Closed gaow closed 8 months ago
Hi @gaow , I see the 62 jobs that failed are from 2024-02-20 18:00:27 to 2024-02-20 18:30:50.
After going through all 62 jobs, I can break down the errors for you.
Over half of your errors from from the AWS error message You have exceeded your maximum gp3 storage limit of 50 TiB in this region
. There are some jobs that failed due to a failure to mount a volume, due to the gp3 quota. Such jobs include, but not limited to
The second-most error was Failed to restore: exit status 125 (code: 9011)
.
The error appears after this message:
Failed to get job status from i-0fd796901afaa6eab at #0 attempt, error: Get "https://172.31.15.227:443/api/v1/jobs": context deadline exceeded (Client.Timeout exceeded while awaiting headers)
This is a message from AWS's side. This means our request timedout on AWS's side, but usually there is no issue in retrying. But it looks like right after wards, the instance gets preempted, but no snapshot is taken likely because of the timeout. Therefore no snapshots for job to recover. When it attempts to resume the job, there is a failure to restore.
2024-02-21T10:39:06.101: Failed to get job status from i-0fd796901afaa6eab at #0 attempt, error: Get "https://172.31.15.227:443/api/v1/jobs": context deadline exceeded (Client.Timeout exceeded while awaiting headers)
2024-02-21T10:39:06.305: Failed to poll job status from i-0fd796901afaa6eab, error Get "https://172.31.15.227:443/api/v1/jobs": context deadline exceeded (Client.Timeout exceeded while awaiting headers)
2024-02-21T10:39:06.383: Instance i-0fd796901afaa6eab is preempted, try to recover host
...
2024-02-21T10:40:31.568: Job status changed: [Executing -> Floating]
2024-02-21T10:40:31.568: Ready to recover workload of i-0fd796901afaa6eab
2024-02-21T10:40:31.63: Instance i-0fd796901afaa6eab is down
2024-02-21T10:40:31.709: Attempt to find snapshot for job to recover
2024-02-21T10:40:31.709: No snapshots found for job to recover
...
2024-02-21T10:48:34.732: Requeue job 1gpcltvaamyseeqf15on1
2024-02-21T10:48:34.762: Found previous container 16106374e4a1 with checkpoint, ready to resume
2024-02-21T10:49:55.579: Failed to poll job status from i-0ea24631643a43335, error Failed to restore: exit status 125 (code: 9011)
2024-02-21T10:49:55.705: Job status changed: [Executing -> FailToComplete]. Mark job done.
2024-02-21T10:49:55.705: Job failed.
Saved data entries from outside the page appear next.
/-- The management opcodes report sensors, logs, banks and spares, and stage, verify, commit, activate and confirm
firmware. (R408, R409, R415, R420, R421, R422, R424, R429, R430) -/
def Obligations.ManagementOpcodesReportAndUpdate : Prop :=
  ∀ (h : CmdHead) (ps : List Word) (v w x : Word) (s : State), StoresCanonical s →
    (Ready h 0x0A01 s → OnlyReads (.cupSensors h []) h 0x0A01 [] ((List.range 24).map (fun i => (rd s (CUP_TEMP i)).toNat)
        ++ (List.range 16).map (fun i => (rd s (CUP_VMON i)).toNat) ++ (List.range 6).map (fun i => (rd s (CUP_POWER i)).toNat)
        ++ [govRate s, (rd s CUP_VCORE).toNat, (rd s CUP_STATUS).toNat]) s)
    ∧ (Ready h 0x0A02 s → 0 < w.toNat → w.toNat ≤ 120 → fget s CUP_LOG_NEXT fWord ≤ 32768 → v.toNat + w.toNat ≤ fget s CUP_LOG_NEXT fWord →
      OnlyReads (.logRead h [v, w]) h 0x0A02 [v, w]
        ([0, w.toNat] ++ (List.range w.toNat).flatMap (fun i => logEntry (v.toNat + i) s)) s)
    ∧ (Ready h 0x0A03 s → OnlyReads (.fwStatus h []) h 0x0A03 [] ([(rd s CUP_FW).toNat]
        ++ [0, 1].flatMap (fun b => [fwVersion (bankImage b s), fwSvn (bankImage b s)]) ++ [s.cup.verified.getD 8]) s)
    ∧ (Ready h 0x0A04 s → ps ≠ [] → ps.length ≤ 1000 → v.toNat % 4 = 0 → v.toNat + 4 * ps.length ≤ 2 ^ 22 →
      Gives (.fwData h (v :: ps)) s (fun t => Answered h 0x0A04 (v :: ps) stOk [] s t
        ∧ (∀ i < ps.length, ddrWord t (stageBase + v.toNat + 4 * i) = param ps i)
        ∧ (∀ a, (a < stageBase + v.toNat ∨ stageBase + v.toNat + 4 * ps.length ≤ a) → ddrByte t a = ddrByte s a)
        ∧ t.cup.verified = none ∧ t.cup.staged = max s.cup.staged (v.toNat + 4 * ps.length)
        ∧ t = { s with lpddr := t.lpddr, cup := t.cup, cmds := t.cmds }))
    ∧ (Ready h 0x0A05 s → x.toNat ≤ 2 ^ 22 → reservedEnd ≤ v.toNat + 2 ^ 32 * w.toNat → v.toNat + 2 ^ 32 * w.toNat + x.toNat ≤ ddrEnd →
      Gives (.fwStage h [v, w, x]) s (fun t => Answered h 0x0A05 [v, w, x] stOk [] s t
        ∧ stagedImage t = getBytes s.lpddr (v.toNat + 2 ^ 32 * w.toNat) x.toNat
        ∧ (∀ a, (a < stageBase ∨ stageBase + x.toNat ≤ a) → ddrByte t a = ddrByte s a)
        ∧ t.cup.verified = none ∧ t = { s with lpddr := t.lpddr, cup := t.cup, cmds := t.cmds }))
    ∧ (∀ r : Nat, r = (if s.cup.staged = 0 then 8 else fwCheck (stagedImage s) (fwCount s)) → Ready h 0x0A06 s →
      Gives (.fwVerify h []) s (fun t => Answered h 0x0A06 [] stOk [r] s t ∧ t.cup.verified = some r ∧ LogOnly s t))
    ∧ (∀ (d : BootDesc) (isA : Bool), descCurrent s.cup = some (d, isA) → d.active ≤ 1 →
      (Ready h 0x0A07 s → s.cup.verified = some 0 → Gives (.fwCommit h []) s (fun t =>
        t.cmds = s.cmds ++ [executed h 0x0A07 [] s none] ∧ (∃ e b, descCurrent t.cup = some (e, b) ∧ e.seq = d.seq + 1
          ∧ e.active = d.active ∧ bitOf (1 - d.active) e.invalid = true) ∧ t = { s with cup := t.cup, cmds := t.cmds }))
      ∧ (Ready h 0x0A08 s → ∀ b, s.cup.committed = some b → Gives (.fwActivate h [0]) s (fun t => Answered h 0x0A08 [0] stOk [] s t
        ∧ (∃ e k, descCurrent t.cup = some (e, k) ∧ e.seq = d.seq + 1 ∧ e.active = b ∧ e.trial = true ∧ e.confirmed = false)
        ∧ t = { s with cup := t.cup, cmds := t.cmds }))
      ∧ (Ready h 0x0A09 s → fbit s CUP_FW CUP_FW_TRIAL = true → Gives (.fwConfirm h []) s (fun t =>
        t.cup.burned = max s.cup.burned (fget s CUP_FW CUP_FW_SVN) ∧ fbit t CUP_FW CUP_FW_TRIAL = false
        ∧ (∃ e k, descCurrent t.cup = some (e, k) ∧ e.trial = false ∧ e.confirmed = true ∧ e.active = d.active)
        ∧ Answered h 0x0A09 [] stOk [fwCount t] s t ∧ LogOnly s t)))
    ∧ (Ready h 0x0A07 s → s.cup.verified ≠ some 0 → Gives (.fwCommit h []) s (fun t =>
        Answered h 0x0A07 [] stNoResource [] s t ∧ t = { s with cmds := t.cmds }))
    ∧ (Ready h 0x0A0A s → OnlyReads (.spareStatus h []) h 0x0A0A [] ((List.range 32).map (fun i => (rd s (CUP_MAP_MXA i)).toNat)
        ++ (List.range 128).map (fun i => (rd s (CUP_MAP_VEC i)).toNat) ++ (List.range 64).map (fun i => (rd s (CUP_MAP_DOME i)).toNat)
        ++ [fget s CUP_SPARE CUP_SPARE_MXA_LEFT, fget s CUP_SPARE CUP_SPARE_VEC_LEFT, fget s CUP_SPARE CUP_SPARE_DOME_LEFT,
          s.bt.queue.length]) s)
    ∧ (∀ f : Nat, Ready h 0x0A0B s → v.toNat < 0x8000 → unitFlat v.toNat = some f → s.bt.queue.length < 16 →
      s.bt.queue.all (fun e => e.1 != f) = true → s.bt.testing ≠ some f → Gives (.spareTest h [v]) s (fun t =>
        Answered h 0x0A0B [v] stOk [] s t ∧ t.bt.queue = s.bt.queue ++ [(f, 3)]
        ∧ fget t CUP_SPARE CUP_SPARE_QUEUED = (s.bt.queue.length + 1) % 2 ^ bitsWidth CUP_SPARE_QUEUED ∧ LogOnly s t))
    ∧ (Ready h 0x0A0C s → vcoreBad v = false → pcapBad w = false → thermBad x = false → reservedSet CUP_VCORE v.toNat = false →
      reservedSet CUP_PCAP w.toNat = false → x.toNat < 2 ^ 16 → Gives (.vcoreConfig h [v, w, x]) s (fun t =>
        Answered h 0x0A0C [v, w, x] stOk [] s t ∧ vMin t = getBits CUP_VCORE_VMIN v ∧ vMax t = getBits CUP_VCORE_VMAX v
        ∧ fbit t CUP_STATUS CUP_STATUS_BELOW_FLOOR = decide (getBits CUP_VCORE_VMIN v < 650)
        ∧ rwChanges CUP_PCAP w t = false ∧ fget t CUP_THERM CUP_THERM_WARN = getBits CUP_THERM_WARN x ∧ LogOnly s t))
    ∧ (Ready h 0x0A0D s → x.toNat ≤ 65536 → v.toNat + 2 ^ 32 * w.toNat + x.toNat ≤ ddrEnd → running s = false →
      Gives (.certSet h [v, w, x]) s (fun t =>
        (Config.certFits (getBytes s.lpddr (v.toNat + 2 ^ 32 * w.toNat) x.toNat) = true → Answered h 0x0A0D [v, w, x] stOk [] s t
          ∧ t.cup.cert = some (getBytes s.lpddr (v.toNat + 2 ^ 32 * w.toNat) x.toNat))
        ∧ (Config.certFits (getBytes s.lpddr (v.toNat + 2 ^ 32 * w.toNat) x.toNat) = false →
          Answered h 0x0A0D [v, w, x] stParam [] s t ∧ t = { s with cmds := t.cmds }) ∧ LogOnly s t))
Failed to restore: exit status 125 (code: 9011)
Such jobs include, but not limited to
What is happening is the workload floated, but got interrupted in the middle of restoration. This led to floating to the next instance. However, since restoration had already taken place, it was likely corrupted and ended in failure on the second float. This would be an unfortunate timing issue.
The error message is Failed to create spot instance request (code: 8133)
. The trend for this error is the waverides to an instance with larger memory, but fails to create a spot instance request. It then fails to attach the volume to the instance, but if we scroll up in the job.events
, the volume was already mounted to that very instance and was not unmounted.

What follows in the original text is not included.